Monday, October 4, 2010

Oilpunk? Plasticgoth?



I've become very amused by how literary genres are multiplying and budding right out of each other. If you set your eyes on one specific genre, odds are, it has somehow managed to procreate with itself sometime during the last year or so, breeding a plethora of subset genre spawn.

The most entertaining to investigate is the Steampunk genre, a movement that both mimics the sci-fi innovation of cyberpunk, as well as rebels against the Victorians' worship of steam-driven machinery, satirizing the belief that advanced technology would reinvent the British empire. Of course, while mocking the idolizing of super-awesome-gadgetry, the defining flavor of Steampunk is the flashy use of zeppelins, trackless locomotives, badass clocks, and any other devices bedazzled in cogs and gears.



But of course, having one genre has become so last season. Not only is there steampunk, but also:

Dieselpunk: steampunk with diesel in the engines.

Clockpunk: steampunk with a particular emphasis on clocks... ? (Sounds like a Watchmen's doomsday clock meets The Great Mouse Detective's fist fight atop Big Ben.)

Western steampunk: steampunk gone Will-Smith-in-a-cowboy-hat.

Steamgoth: that's right, steampunk, but darker!

Gaslight romance: steampunk with less sci-fi, more fantasy. Apparently, when you think of historical fantasy, you think of gaslights.

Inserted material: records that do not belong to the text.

/-- The engines of a program that resumes: code and constants from the image, the items from their slots; those that cannot read them fail
(R180). -/
def State.backEngs (s : State) (d : Disp) (g : Program) (sv : Mo) (es : List Nat) : State × Loading :=
  d.saved.foldl (fun a x =>
    match a.1.loadImage g (es.getD x.1 0 / 16) g.blockIds with
    | (s2, .error y) => (s2, a.2.fail x.1 x.2.eng.pc y)
    | (s2, .ok m) => (match s2.checkSlot g sv (es.getD x.1 0 / 16) x.1 x.2 with
      | (s3, some y) => (s3, a.2.fail x.1 x.2.eng.pc y)
      | (s3, none) => (s3, (a.2.1 ++ [(x.1, x.2.restore g m)], a.2.2)))) (s, ([], []))

/-- Start dispatch `d` on engines `es`: engines loaded or restored (R153, R180), the save area held from the first start (R179); an engine that
cannot read its code, its constants or its save faults (R174, R175). -/
def State.startOn (s : State) (d : Disp) (es : List Nat) : State :=
  let s1 := (s.setHomes d es).noteLast d
  let go (engs : Tab Engine) (a : State) : State := a.modDisp d.ref fun y =>
    { y with state := .running, engines := es, started := true, waitRun := false, lastChg := s.now, engs := engs, saved := [], staged := []
             count := if y.work.kvObj.isSome then es.length else y.count, kvEngs := if y.work.kvObj.isSome then es else [] }
  match d.work, s.dispProg d with
  | .program _ entry sv, some g =>
    let hold (a : State) : State := a.modMo sv fun m => { m with saver := some d.ref, saving := false }
    let r := match s1.mo? sv with
      | some m => if d.saved = [] then s1.freshEngs d g entry es else s1.backEngs d g m es
      | none => (s1, ([], []))
    (hold (go r.2.1 r.1)).faultAll { d with engines := es } r.2.2
  | _, _ => (go [] s1).kvStartPart { d with engines := es }

/-! ## The order of starts -/

/-- Exact comparison of D / weight (R256): a comes before b. -/
def rankBefore (a b : Int × Nat × Nat) : Bool :=
  if a.2.1 = 0 ∨ b.2.1 = 0 then
    if a.2.1 = 0 ∧ b.2.1 = 0 then decide (b.1 < a.1) || (decide (a.1 = b.1) && decide (a.2.2 < b.2.2)) else a.2.1 != 0
  else
    decide (b.1 * a.2.1 < a.1 * b.2.1) || (decide (a.1 * b.2.1 = b.1 * a.2.1) && decide (a.2.2 < b.2.2))

/-- The best of (deficit, weight, slot) entries. -/
def rankBest (l : List (Int × Nat × Nat)) : Option (Int × Nat × Nat) := (sortBy rankBefore l).head?

/-- A slice's standing in polder `k`. -/
def State.sliceRank (s : State) (k l : Nat) : Int × Nat × Nat :=
  ((s.slice? l).elim 0 (fun x => tgetD x.deficit k 0), s.shareOf l k, l)

/-- A queue's weight in force in polder `k` (R258). -/
def Queue.weightIn (x : Queue) (k : Nat) : Nat := tgetD x.inForce k x.weight

/-- A queue's standing in polder `k`. -/
def State.queueRank (s : State) (k q : Nat) : Int × Nat × Nat :=
  match s.queue? q with
  | some x => (tgetD x.deficit k 0, x.weightIn k, q)
  | none => (0, 0, q)

/-- The share dispatch that is next (R256 steps 1 to 3): only the claimant while there is one. -/
def State.nextShare (s : State) (k : Nat) (p : Polder) : Option Disp :=
  let l := s.sched.disps.filter (fun d => d.polder == k && d.isShare && s.canRun d)
  match p.claimant.bind (fun c => l.find? (·.ref == c)) with
  | some d => some d
  | none =>
    (rankBest ((l.map (fun d => s.sliceOf d.ctx)).dedup.map (s.sliceRank k))).bind fun sl =>
      let l1 := l.filter (fun d => s.sliceOf d.ctx == sl.2.2)
      (rankBest ((l1.map (·.queue)).dedup.map (s.queueRank k))).bind fun q =>
        (sortBy (fun a b => decide (a.order < b.order)) (l1.filter (fun d => d.queue == q.2.2))).head?

/-- The reservation's dispatch that is next: one that waits for its run goes first, and only in the run (R254). -/
def State.nextFeast (s : State) (k : Nat) (r : Resv) : Option Disp :=
  let l := s.sched.disps.filter (fun d => d.polder == k && d.cls == 1 && !d.asShare && d.ctx == r.ctx && s.canRun d && (!d.waitRun || r.inRun))
  (sortBy (fun a b => if a.waitRun != b.waitRun then a.waitRun else decide (a.order < b.order)) l).head?

/-- Free engines of a reservation: not those that another one still holds for its run; they pass at the day boundary (R253). -/
def State.resvFree (s : State) (p : Polder) (r : Resv) : List Nat :=
  let busy := s.busyEngines
  r.engines.filter (fun e => !busy.contains e && !p.resv.any (fun o => o != r && o.inRun && o.engines.contains e))

/-- The start that the scheduler makes next in polder `k`: a reservation's dispatch, then the exclusive job, then share work; and a share
dispatch that does not fit, which becomes the claimant. -/
def State.nextStart (s : State) (k : Nat) (p : Polder) : Option (Disp × Option (List Nat)) :=
  let feast := p.resv.findSome? fun r => (s.nextFeast k r).bind fun d => (s.fit p d (s.resvFree p r)).map fun es => (d, some es)
  match feast with
  | some x => some x
  | none =>
    match p.owner with
    | some o =>
      ((s.disp? o).filter (fun d => s.canRun d && !p.resv.any (fun r => r.took.contains o))).bind fun d => (s.fit p d (s.openEngines p)).map fun es => (d, some es)
    | none => if s.openEngines p = [] then none else (s.nextShare k p).map fun d => (d, s.fit p d (s.openEngines p))

/-- A cluster's compute domain is up (R478, R482). -/
def State.clusterUp (s : State) (c : Nat) : Bool := match tget s.pwr.clus c with | some x => decide (x.st ≤ 1) | none => true
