/-- RESERVED_MTYPE: answered with BAD_PARAM (R370). -/
def execReservedMtype (l : Nat) (m : Msg) (s : State) : Result :=
  s.arrive l m.mtype m fun s x m => match s.strictNow l x m with | (s0, strict) => s0.plainCpl 0 m strict .badParam

/-- SECURED: a message of the seal session with the endpoint that sends it; the responder tells firmware (R314, R418). -/
def execSecured (l : Nat) (m : Msg) (s : State) : Result :=
  s.arrive l 0x20 m fun s _ m => if s.sealSession m.src then s.raiseEdge 42 else s

/-! ## Completions of this block's own requests (R376, R367) -/

/-- The work packet of the result store with a tag on link `l`. -/
def State.storeOf (s : State) (l tag : Nat) : Option DWord := (s.link? l).bind fun x => (tget x.rstores tag).map (·.1)

/-- A result store has ended. -/
def State.storeEnds (s : State) (l tag : Nat) (ref : DWord) (st : Status) : State :=
  let s1 := (s.modLink l fun x => { x with rstores := tdel x.rstores tag }).modDisp ref fun d => { d with stores := d.stores - 1 }
  if st = .ok then s1 else s1.linkFault ref l 5 st

/-- CPL: of a result store on its link; any other is of no consequence. -/
def execCpl (l : Nat) (m : Msg) (s : State) : Result :=
  s.arrive l 0x08 m fun s _ m => match s.storeOf l m.tag with
    | some ref => s.storeEnds l m.tag ref (Status.ofCode (m.addr.toNat % 65536))
    | none => s

/-- RESULT_STORE_TIMEOUT: a store of the work packet has waited for the link's RDISP timeout. -/
def execResultStoreTimeout (disp : DWord) (s : State) : Result :=
  let late := s.links.tab.findSome? fun e =>
    (e.2.rstores.find? (fun r => r.2.1 == disp && decide (r.2.2 + usTicks (1000 * e.2.rdto) ≤ s.now))).map fun r => (e.1, r.1)
  match late with
  | some (l, tag) => .next (s.storeEnds l tag disp .timeout).finish
  | none => .next s

/-- PATH_LOST: to the block, it ends a result store of its link; else it goes on (R367). -/
def execPathLost (l : Nat) (m : Msg) (s : State) : Result :=
  s.arrive l 0x09 m fun s _ m => match s.storeOf l (m.addr.toNat % 65536) with
    | some ref => s.storeEnds l (m.addr.toNat % 65536) ref .linkDown
    | none => s

/-! ## Remote dispatch (R387 to R390) -/

/-- DISPATCH_REMOTE's checks (R92, R387). -/
def opDispatchRemote (h : Hdr) (a : RemoteArgs) (s : State) (c : Nat) (n : Word) : Except Status (State × Disp) := do
  let g ← want (s.findMo c a.arg) .badHandle
  let r ← want (s.findMo c a.result) .badHandle
  check s.brg.lRemote .notLicensed
  check ((s.link? a.link).any (fun x => x.up && x.rdisp)) .badParam
  check (a.argLen ≤ g.2.len) .badParam
  check (r.2.flags.getLsbD 1) .denied
  let _ ← want (s.bindOn a.link (s.ctxHandle c)) .badState
  check (!s.confSlice (s.sliceOf c) || s.sealSession (s.address a.link)) .badState
  let s1 ← s.notify h c a.cookie
  return (s1, { s.blankDisp h c n (.remote a) with moRefs := [g.1, r.1] })
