-- ==== Sys2Proof/Machine/Line.lean ====
section
/-!
DEFINITION. The firmware's line at work (R83, R84, R285): the firmware packets that waited are served, when the control cluster is up again and
when a quiesce that held them ends.
-/

namespace Sys2Proof.Machine

/-- The meaning of a firmware packet: what the firmware does with the entry of its line that holds this command. -/
def firmware (i : Instr) (s : State) : Result :=
  match i with
  | .ctxCreate h ring log2 vec => execCtxCreate h ring log2 vec s
  | .ctxDestroy h target => execCtxDestroy h target s
  | .queueCreate h a => execQueueCreate h a s
  | .ctxSetRing h addr obj log2 vec => execCtxSetRing h addr obj log2 vec s
  | .queueDestroy h queue => execQueueDestroy h queue s
  | .queueStart h queue => execQueueStart h queue s
  | .queueStop h queue => execQueueStop h queue s
  | .moCreate h base len ty mflags => execMoCreate h base len ty mflags s
  | .moFree h obj => execMoFree h obj s
  | .moSeal h obj => execMoSeal h obj s
  | .fenceCreate h init => execFenceCreate h init s
  | .fenceFree h f => execFenceFree h f s
  | .programLoad h obj off => execProgramLoad h obj off s
  | .programFree h prog => execProgramFree h prog s
  | .queueSetWeight h queue weight => execQueueSetWeight h queue weight s
  | .moFill h obj val off len => execMoFill h obj val off len s
  | .moCopy h src dst srcOff dstOff len => execMoCopy h src dst srcOff dstOff len s
  | .moPlaceHint h obj policy => execMoPlaceHint h obj policy s
  | .ctxSetSlowdown h thr => execCtxSetSlowdown h thr s
  | .txnBegin h => execTxnBegin h s
  | .txnCommit h t => execTxnCommit h t s
  | .txnAbort h t => execTxnAbort h t s
  | .queryAlmanac h obj off => execQueryAlmanac h obj off s
  | .queryFence h f => execQueryFence h f s
  | .queryContext h target obj off => execQueryContext h target obj off s
  | .queryMo h obj => execQueryMo h obj s
  | .queryQueue h queue => execQueryQueue h queue s
  | .queryDigest h src dst off => execQueryDigest h src dst off s
  | .sliceCreate h a => execSliceCreate h a s
  | .sliceDestroy h slice => execSliceDestroy h slice s
  | .sliceSetQuota h slice field val => execSliceSetQuota h slice field val s
  | .sliceSetShare h slice polder weight => execSliceSetShare h slice polder weight s
  | .polderShape h polder units dayUs => execPolderShape h polder units dayUs s
  | .polderCalendar h polder feast excl => execPolderCalendar h polder feast excl s
  | .polderAdmit h target polder kind days prog => execPolderAdmit h target polder kind days prog s
  | .linkShape h a => execLinkShape h a s
  | .pdFramesBacked h req status => execPdFramesBacked h req status s
  | .sliceDirtyLog h slice on hostMap poolMap ranges => execSliceDirtyLog h slice on hostMap poolMap ranges s
  | .sliceQuiesce h slice => execSliceQuiesce h slice s
  | .sliceResume h slice => State.resumePacket h slice s
  | .sluiceSet h stack cap => execSluiceSet h stack cap s
  | .embankmentSet h pct => execEmbankmentSet h pct s
  | .placementMode h mode => execPlacementMode h mode s
  | .keyRotate h target => execKeyRotate h target s
  | .keyPolicy h target ival cap => execKeyPolicy h target ival cap s
  | .attestReport h obj nonce => execAttestReport h obj nonce s
  | .resetRequestEngine h n => execResetRequestEngine h n s
  | .resetRequestCluster h n => execResetRequestCluster h n s
  | .resetRequestPolder h n => execResetRequestPolder h n s
  | .innerReset h n kat => execInnerReset h n kat s
  | .katRun h cluster r => execKatRun h cluster r s
  | .stackRetire h stack => execStackRetire h stack s
  | .unassignedOpcode h op => execUnassignedOpcode h op s
  | _ => .next s

/-- Serve what the firmware may take from its line, in its order. -/
def State.lineGo : Nat → State → State
  | 0, s => s
  | n + 1, s =>
    match s.fwHead with
    | none => s
    | some e =>
      match firmware e.cmd s with
      | .next t => State.lineGo n t
      | _ => s

/-- `lineGo` with fuel for every entry; a cluster that is down serves none. -/
def State.lineServe (s : State) : State := if s.pwr.ccUp then State.lineGo s.objs.fwQ.length s else s

/-- A command after which the firmware goes on with its line. -/
def thenLine (r : Result) : Result := match r with | .next t => .next t.lineServe | r => r

/-- SLICE_RESUME (0xAB, R285 step 2, R287). -/
def execSliceResume (h : Hdr) (slice : Handle) (s : State) : Result := thenLine (State.resumePacket h slice s)

/-- CONTROL_CLUSTER_WAKE: the block leaves Nap or Deep (R478), the domain is up again, the notices that waited are given, and the firmware serves its
line. A supply warning does not hold it: R483 pauses power gates' ramps, of which this domain has none (R482). -/
def execControlClusterWake (s : State) : Result := thenLine (.next s.ccUp)

end Sys2Proof.Machine
end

Gaslamp fantasy: the same as gaslight romance, except more gaslamps than gaslights.

Now the above list is pretty impressive. But why stop here? I'm going to write a sci-fi book about 19th century Texas and call it Oilpunk. Or I could write a Cratepaperpunk fluorescent sci-fi fantasy with elements of plasticgoth and linoleum hair metal bubble pop rock.

The real dilemma for an author would be to write about a 17th century cowboy pirate detective who battle trolls and wizards with a fire shooting gaslamp and diesel fueled engine while racing to London to stop a giant doomsday clock from striking midnight and triggering a steam pressured atom bomb.

Now I'm just having a party with myself and my own self-assured cleverness, but doesn't this perpetual begetting of subset genres beneath the umbrella of an already existing subset (isn't steampunk a branch of cyberpunk which is a branch of sci-fi?) seem a little silly?

Is a book shopper really going to choose between two sci-fi fantasy novels based on which one has the most clocks or the gothic-est gaslamp? And are there really enough dieselpunk novels to fit a shelf in Barnes & Noble, or even half a shelf?

This subset to the subset movement makes me wonder if we even need genres at all? Considering that every new book written has reimagined its own category and forged an entirely new genre?

What subset genre are planning to create? Do you agree with the excessive labeling? Would you go gaslamp goth or petroleumpunk fantasy?

1 comment:

  1. Your post made me laugh, but genres are an interesting topic. They are something of a necessary evil in my book. Discerning between diesel- and petroleum-based technology is a bit silly, but of course the distinction between self-help and children's fantasy is a very useful one to make. The line is in there somewhere, I just can't quite pin it down.